Училка, краем уха услышав заявление Марианны, изумленно взглянула на нее, на мгновение остановив свою речь, а потом продолжала ее еще более эмоционально, пытаясь всем доказать величие и гениальность своей любимой книги.
— Да эти все так называемые великие писатели — бабники, шизофреники и педерасты, — шепотом, слегка наклонив голову, добавил Рулон, — вот кто нас учит. Поэтому мы и живем в этом дурдоме. Пушкин был бабником, Гоголь тоже был сдвинутым, а Лермонтов — гомосексуалист, сука! — Рулон покрутил пальцем у виска и продолжил: — Я бы иначе сочинил рассказ о том, как Раскольников мучился дурью. Пошел в полицию, а его бы посадили на зону. А там бы его хорошенько отпетушили и посадили у параши, и, когда кто-нибудь ходил бы на нее срать, он обязан был бы говорить: «Я генеральный секретарь параши, разрешаю посрать». И он бы затем понял, как дурачил его ум, и понял, что все! Баста! Нужно просветлевать. На хрен. Больше с таким умом жить нельзя. И он начал бы медитировать и отключать внутренний диалог. И потом бы просветлел. Всех людей бы этому учить начал. Вот это было бы клево!

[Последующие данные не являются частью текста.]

/-- A command that may not write memory keeps it; the cases are the commands, each with the lemma of its meaning. -/
theorem exec_keeps_memory {c : Instr} (still : mayWriteMemory c = false) (s : State) : KeepsO true false s (exec c s) := by
  cases c with
  | cyclicFrame ring f => exact execCyclicFrame_keeps ring f s
  | lock ring port => exact execLock_keeps ring port s
  | lockLoss ring port => exact execLockLoss_keeps ring port s
  | ringDeadline => exact execRingDeadline_keeps s
  | card h ring mask bytes => exact execCard_keeps h ring mask bytes s
  | carding => exact execCarding_keeps s
  | computeWindow => exact execComputeWindow_keeps s
  | sliceEnd core => exact execSliceEnd_keeps core s
  | enginePass laneFaults => exact execEnginePass_keeps laneFaults s
  | computeStop => exact execComputeStop_keeps s
  | outputImageFreeze => exact execOutputImageFreeze_keeps s
  | switchJudgement => exact execSwitchJudgement_keeps s
  | digestCompare => exact execDigestCompare_keeps s
  | partnerLossCheck => exact execPartnerLossCheck_keeps s
  | crownChange => exact execCrownChange_keeps s
  | activateAppend ok => exact execActivateAppend_keeps ok s
  | causewaySwitch ring => exact execCausewaySwitch_keeps ring s
  | guardSetApply => exact execGuardSetApply_keeps s
  | timeReferenceSwitchCommit => exact execTimeReferenceSwitchCommit_keeps s
  | safeEntry => exact execSafeEntry_keeps s
  | laneMove => exact execLaneMove_keeps s
  | laneUp lane => exact execLaneUp_keeps lane s
  | statusMsg h p => exact execStatusMsg_keeps h p s
  | commitMsg h p => exact execCommitMsg_keeps h p s
  | swapReq h => exact execSwapReq_keeps h s
  | swapAck h => exact execSwapAck_keeps h s
  | yieldMsg h => exact execYieldMsg_keeps h s
  | raiseMsg h crown => exact execRaiseMsg_keeps h crown s
  | fwdWrite h block off item value tick origin => exact execFwdWrite_keeps h block off item value tick origin s
  | loaderQuery h => exact execLoaderQuery_keeps h s
  | loaderReply h state digest => exact execLoaderReply_keeps h state digest s
  | loaderArm h tick origin => exact execLoaderArm_keeps h tick origin s
  | switchDecision h go => exact execSwitchDecision_keeps h go s
  | noSwitchDecision => exact execNoSwitchDecision_keeps s
  | maintMsg h what begins => exact execMaintMsg_keeps h what begins s
  | resyncRequest h seq digest mode => exact execResyncRequest_keeps h seq digest mode s
  | resyncRound => exact execResyncRound_keeps s
  | resyncFinal h snap => exact execResyncFinal_keeps h snap s
  | resyncDone => exact execResyncDone_keeps s
  | resyncRetry => exact execResyncRetry_keeps s
  | reply h type seq code => exact execReply_keeps h type seq code s
  | verdict memOk imageOk coreOk => exact execVerdict_keeps memOk imageOk coreOk s
  | splitStart => exact execSplitStart_keeps s
  | splitRejoin pass => exact execSplitRejoin_keeps pass s
  | safeReq v => exact execSafeReq_keeps v s
  | splitRequest v => exact execSplitRequest_keeps v s
  | crownSwapReq v => exact execCrownSwapReq_keeps v s
  | causewayReq ring v => exact execCausewayReq_keeps ring v s
  | triggerArm trig v => exact execTriggerArm_keeps trig v s
  | triggerFire trig => exact execTriggerFire_keeps trig s
  | capture cap ns frac rising => exact execCapture_keeps cap ns frac rising s
  | captureRead who => exact execCaptureRead_keeps who s
  | declaredPairLowRead who addr => exact execDeclaredPairLowRead_keeps who addr s
  | offsetSample port off refNs refFrac => exact execOffsetSample_keeps port off refNs refFrac s
  | freeStart => exact execFreeStart_keeps s
  | referenceLost port cause => exact execReferenceLost_keeps port cause s
  | holdoffExpiry => exact execHoldoffExpiry_keeps s
  | skerryClockSet => exact execSkerryClockSet_keeps s
  | ptpEventMessage m => exact execPtpEventMessage_keeps m s
  | ringDelayUpdate ring stamps => exact execRingDelayUpdate_keeps ring stamps s
  | linkDown port => exact execLinkDown_keeps port s
  | acyclicFrame ring f => exact execAcyclicFrame_keeps ring f s
  | acyclicRequestSend ring => exact execAcyclicRequestSend_keeps ring s
  | acyclicTimeout ring tag => exact execAcyclicTimeout_keeps ring tag s
  | probe port ns => exact execProbe_keeps port ns s
  | openSession port o => exact execOpenSession_keeps port o s
  | command port m => exact execCommand_keeps port m s
  | halfOpenTimeout slot => exact execHalfOpenTimeout_keeps slot s
  | sessionIdleTimeout slot => exact execSessionIdleTimeout_keeps slot s
  | statusCmd slot => exact execStatusCmd_keeps slot s
  | sessionClose slot => exact execSessionClose_keeps slot s
  | eventSubscribe slot => exact execEventSubscribe_keeps slot s
  | regRead slot => exact execRegRead_keeps slot s
  | memRead slot => exact execMemRead_keeps slot s
  | memWrite slot => exact execMemWrite_keeps slot s
  | imageBegin slot => exact execImageBegin_keeps slot s
  | imageData slot => exact execImageData_keeps slot s
  | imageEnd slot => exact execImageEnd_keeps slot s
  | verifyingDone => exact execVerifyingDone_keeps s
  | storeStepDone ok => exact execStoreStepDone_keeps ok s
  | imageCancel slot => exact execImageCancel_keeps slot s
  | imageArm slot => exact execImageArm_keeps slot s
  | roleSwap slot => exact execRoleSwap_keeps slot s
  | safeRequest slot => exact execSafeRequest_keeps slot s
  | maintStart slot => exact execMaintStart_keeps slot s
  | maintStatus slot => exact execMaintStatus_keeps slot s
  | activityEnd group ok => exact execActivityEnd_keeps group ok s
  | stnRead slot => exact execStnRead_keeps slot s
  | stnWrite slot => exact execStnWrite_keeps slot s
  | evrRead slot => exact execEvrRead_keeps slot s
  | jnlQuery slot => exact execJnlQuery_keeps slot s
  | jnlRead slot => exact execJnlRead_keeps slot s
  | keyAdmin slot => exact execKeyAdmin_keeps slot s
  | peripheralRequest line samples => exact execPeripheralRequest_keeps line samples s
  | busTimeout addr => exact execBusTimeout_keeps addr s
  | xferStart v => exact execXferStart_keeps v s
  | xferAbort v => exact execXferAbort_keeps v s
  | xferResume v => exact execXferResume_keeps v s
  | xferAbortAll v => exact execXferAbortAll_keeps v s
  | integrationEnd ch r => exact execIntegrationEnd_keeps ch r s
  | referenceBufferEn v => exact execReferenceBufferEn_keeps v s
  | warmUpEnd => exact execWarmUpEnd_keeps s
  | entryEnd g samples ns => exact execEntryEnd_keeps g samples ns s
  | convGo v => exact execConvGo_keeps v s
  | convStop v => exact execConvStop_keeps v s
  | urgentEntry v samples ns => exact execUrgentEntry_keeps v samples ns s
  | calibration g => exact execCalibration_keeps g s
  | calibrationDone g result => exact execCalibrationDone_keeps g result s
  | proofTest => exact execProofTest_keeps s
  | proofTestDone dev => exact execProofTestDone_keeps dev s
  | hartReply g r => exact execHartReply_keeps g r s
  | hartPollTimeout g => exact execHartPollTimeout_keeps g s
  | passThrough v => exact execPassThrough_keeps v s
  | passThroughTimeout g => exact execPassThroughTimeout_keeps g s
  | trimBegin v => exact execTrimBegin_keeps v s
  | trimLow v => exact execTrimLow_keeps v s
  | trimHigh v => exact execTrimHigh_keeps v s
  | trimCommit v => exact execTrimCommit_keeps v s
  | trimAbandon v => exact execTrimAbandon_keeps v s
  | trimClear v => exact execTrimClear_keeps v s
  | trimTimeout => exact execTrimTimeout_keeps s
  | uplinkFrame f => exact execUplinkFrame_keeps f s
  | downlinkFrame noise => exact execDownlinkFrame_keeps noise s
  | linkTimeout => exact execLinkTimeout_keeps s
  | overload ch => exact execOverload_keeps ch s
  | overloadRetry ch => exact execOverloadRetry_keeps ch s
  | pulseEnd ch => exact execPulseEnd_keeps ch s
  | receivedFrame bus f => exact execReceivedFrame_keeps bus f s
  | transmitEnd bus r stamp => exact execTransmitEnd_keeps bus r stamp s
  | busOff bus => exact execBusOff_keeps bus s
  | busOffRecovery bus => exact execBusOffRecovery_keeps bus s
  | recover v => exact execRecover_keeps v s
  | headRead bus buf => exact execHeadRead_keeps bus buf s
  | tailRead bus buf => exact execTailRead_keeps bus buf s
  | lockTimeout bus => exact execLockTimeout_keeps bus s
  | txReq hi v => exact execTxReq_keeps hi v s
  | txAbort hi v => exact execTxAbort_keeps hi v s
  | receivedCharacter line x => exact execReceivedCharacter_keeps line x s
  | idleRequest line => exact execIdleRequest_keeps line s
  | driverRelease line => exact execDriverRelease_keeps line s
  | flush v => exact execFlush_keeps v s
  | recordAdmission => exact execRecordAdmission_keeps s
  | tokenGain => exact execTokenGain_keeps s
  | coalesceWindowEnd key => exact execCoalesceWindowEnd_keeps key s
  | checkpointRecord => exact execCheckpointRecord_keeps s
  | scrubSegment => exact execScrubSegment_keeps s
  | scrubSegmentDone => exact execScrubSegmentDone_keeps s
  | onRequest v => exact execOnRequest_keeps v s
  | offRequest v => exact execOffRequest_keeps v s
  | rampComplete dom => exact execRampComplete_keeps dom s
  | drainComplete dom => exact execDrainComplete_keeps dom s
  | domFault dom => exact execDomFault_keeps dom s
  | feedLost feedB cv => exact execFeedLost_keeps feedB cv s
  | feedReturn feedB cv => exact execFeedReturn_keeps feedB cv s
  | tamper sensor clock => exact execTamper_keeps sensor clock s
  | reKey => exact execReKey_keeps s
  | reKeyingDone key => exact execReKeyingDone_keeps key s
  | menuTimeout => exact execMenuTimeout_keeps s
  | service a => exact execService_keeps a s
  | serviceAddressApply => exact execServiceAddressApply_keeps s
  | laneDown lane => exact execLaneDown_keeps lane s
  | announceMessage port ds => exact execAnnounceMessage_keeps port ds s
  | linkUp port speed => exact execLinkUp_keeps port speed s
  | transmissionStart bus => exact execTransmissionStart_keeps bus s
  | characterTransmitted line => exact execCharacterTransmitted_keeps line s
  | breakEnd line => exact execBreakEnd_keeps line s
  | tamperSensorCleared sensor => exact execTamperSensorCleared_keeps sensor s
  | scrubPass found => exact execScrubPass_keeps found s
  | straitMessageDiscard message => exact execStraitMessageDiscard_keeps message s
  | malformedDatagram datagram => exact execMalformedDatagram_keeps datagram s
  | discardedFrame port ptp => exact execDiscardedFrame_keeps port ptp s
  | _ => cases still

Рулон разошелся так, что голос его опять стал громким. Окружающие его ребята стали прислушиваться к его словам, посчитав их более интересными, чем та галиматья, которую несла тупая училка у доски.
— В этом романе был бы вывод. Он чему-то бы учил. Стал бы полезен для здоровья, — закончил Рулон.

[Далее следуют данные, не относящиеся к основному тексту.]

-- ==== Sys2Proof/Syntax.lean ====
section
/-! DEFINITION. The commands of the block: the ONE inductive `Instr`, one constructor per row of
spec/opcode_table.json, and the plain data its operands are made of. A host command carries the packet
as the device took it; an event carries what reaches the device from outside at that step. -/

namespace Sys2Proof

/-- A command as taken from a ring (R421): its header fields and its payload bytes. `ring` names the
ring it came from: a context 0 to 255, or 256 for the CAN0 exchange of recovery (R486). -/
structure Cmd where
  ring : Nat := 0
  family : Nat := 0
  operation : Nat := 0
  flags : Nat := 0
  tag : Nat := 0
  context : Nat := 0
  partition : Nat := 0
  rsv11 : Nat := 0
  length : Nat := 0
  payload : Nat := 0
  deadline : Nat := 0
  rsv32 : Nat := 0
  pw : List Nat := []
  crc : Nat := 0
  data : List Byte := []
deriving DecidableEq, Repr

/-- The two directions of a ring segment: forward runs HD, CD0, CD1, CD2, CD3, HD. -/
inductive RingDir where
  | fwd
  | rev
deriving DecidableEq, Repr

/-- A ring flit (R42): header fields, the CRC as received, and the 64-byte body. -/
structure Flit where
  dest : Nat := 0
  src : Nat := 0
  vc : Nat := 0
  kind : Nat := 0
  first : Bool := false
  last : Bool := false
  poison : Bool := false
  rsv : Bool := false
  seq : Nat := 0
  rsvSeq : Nat := 0
  crc : Nat := 0
  body : List Byte := []
deriving DecidableEq, Repr

/-- The descriptor of a ring packet (R44). -/
structure Desc where
  dpa : Nat := 0
  length : Nat := 0
  tag : Nat := 0
  status : Nat := 0
  requester : Nat := 0
  peer : Nat := 0
  message : List Byte := []
deriving DecidableEq, Repr

/-- What the access of a granule met (R157 to R163). -/
inductive Ecc where
  | ok
  /-- a corrected single-bit error (R158) -/
  | corrected
  /-- an uncorrectable error (R159) -/
  | uncorrectable
  /-- TSV transfer CRC failures that a retry cured: how many retries, and the lanes at fault (R162, R163) -/
  | retried (retries : Nat) (lanes : List Nat)
  /-- all three TSV retries failed (R163) -/
  | transferFailed (lanes : List Nat)
deriving DecidableEq, Repr

/-- What the SECDED of solver memory met in a link's data (R341). -/
inductive Secded where
  | ok
  | corrected
  | uncorrectable
deriving DecidableEq, Repr

/-- The header ECC of a CSI-2 packet (R262). -/
inductive HeaderEcc where
  | ok
  | corrected
  | uncorrectable
deriving DecidableEq, Repr

/-- Two consecutive samples of a monitored rail in microvolts, the later one last (R403, R558). -/
structure RailSamples where
  rail : Nat
  first : Nat
  second : Nat
deriving DecidableEq, Repr

/-- A frame and who holds it: a core 0 to 63, or a hub DMA engine from 64 (R211, R213). -/
structure FrameUse where
  index : Nat
  requester : Nat
deriving DecidableEq, Repr

/-- A try at the write resolution of the job with this tag, and the granules that read uncorrectable in it (R220, R225). -/
structure WriteTry where
  tag : Nat
  bad : List Nat := []
deriving DecidableEq, Repr

/-- A frame to move below the target, and the granules of it that read uncorrectable (R225, R233). -/
structure FrameCopy where
  index : Nat
  bad : List Nat := []
deriving DecidableEq, Repr

/-- A CSI-2 packet header: its virtual channel, its data type and what its ECC finds (R261, R262). -/
structure CsiHeader where
  vc : Nat
  dt : Nat
  ecc : HeaderEcc := .ok
deriving DecidableEq, Repr

/-- The package a peer access comes from and its tag (R44, R66). -/
structure PeerSource where
  package : Nat
  tag : Nat
deriving DecidableEq, Repr

/-- Pair A or pair B (R375); also the E-stop channel each of them names (R394). -/
inductive Pair where
  | a
  | b
deriving DecidableEq, Repr

/-- How the host link went down (R437, R570). -/
inductive LinkDownKind where
  | hotReset
  | linkDown
  | perst
deriving DecidableEq, Repr

/-- The end of a PTM dialog (R32). -/
inductive PtmResult where
  | failed
  /-- the host's PTM time, and the time-base cycle of the link at that instant -/
  | ok (hostTime cycle : Nat)
deriving DecidableEq, Repr

/-- A node's identity as enumeration reads it (R299). -/
structure NodeIdent where
  kind : Nat := 0
  modelId : Nat := 0
  serial : Nat := 0
  firmware : Nat := 0
  downLat : Nat := 0
  upLat : Nat := 0
  turn : Nat := 0
  staleLimit : Nat := 0
deriving DecidableEq, Repr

— Кто про что, а вшивый все про баню, — съязвила Марианна. — Совсем ты помешался на йоге. А так, хороший рассказ придумал, веселый, получше, чем у этого шизофреника. — она весело ухмыльнулась и поправила цепочку с резным кулончиком в виде сердечка у себя на шее.
Они весело болтали, надсмехаясь над всей советской литературой, которую преподавали сейчас в школе, зомбируя детей всей этой хуйней. Слабый не сможет жить в этом мире, поэтому нужна сильная литература, которая поможет сформировать сильные качества у человека.
Свежий воздух втекал в раскрытую форточку, уже пахло приближающейся зимой, и это радовало, создавая веселый настрой. Рулон глубоко вдохнул этот воздух, наполняя им все свое тело.
Затраханная литература продолжалась. Маразм крепчал. Училка закончила свою чудесную лекцию и, посмотрев в журнал, начала спрашивать Куричеву, но у той повредили слуховой аппарат, и она бессмысленно смотрела прямо на учительницу, но сидела молча. Училка разозлилась и, треснув указкой по столу, заорала.
— Куричева, встань!!!
Но та сидела и хлопала зенками, так как ничего не слышала. Не в силах выдерживать дольше такую наглость, преподавательница подошла к Куричевой и, махая у нее перед лицом руками, стала ругаться. Но та недоуменно смотрела на нее, ничего не понимая. Эта сцена выглядела на редкость комично, и весь класс покатился со смеху. Училка окончательно распсиховалась, развернувшись, стала топать ногами и изо всех сил орать на остальных, чтобы они успокоились. Она была похожа на злую собаку, попусту лающую на окружающих.
На этом еще один идиотский урок закончился веселой сценой. Каждая такая сцена являлась для Рулона уроком, из которого он делал выводы на всю оставшуюся жизнь.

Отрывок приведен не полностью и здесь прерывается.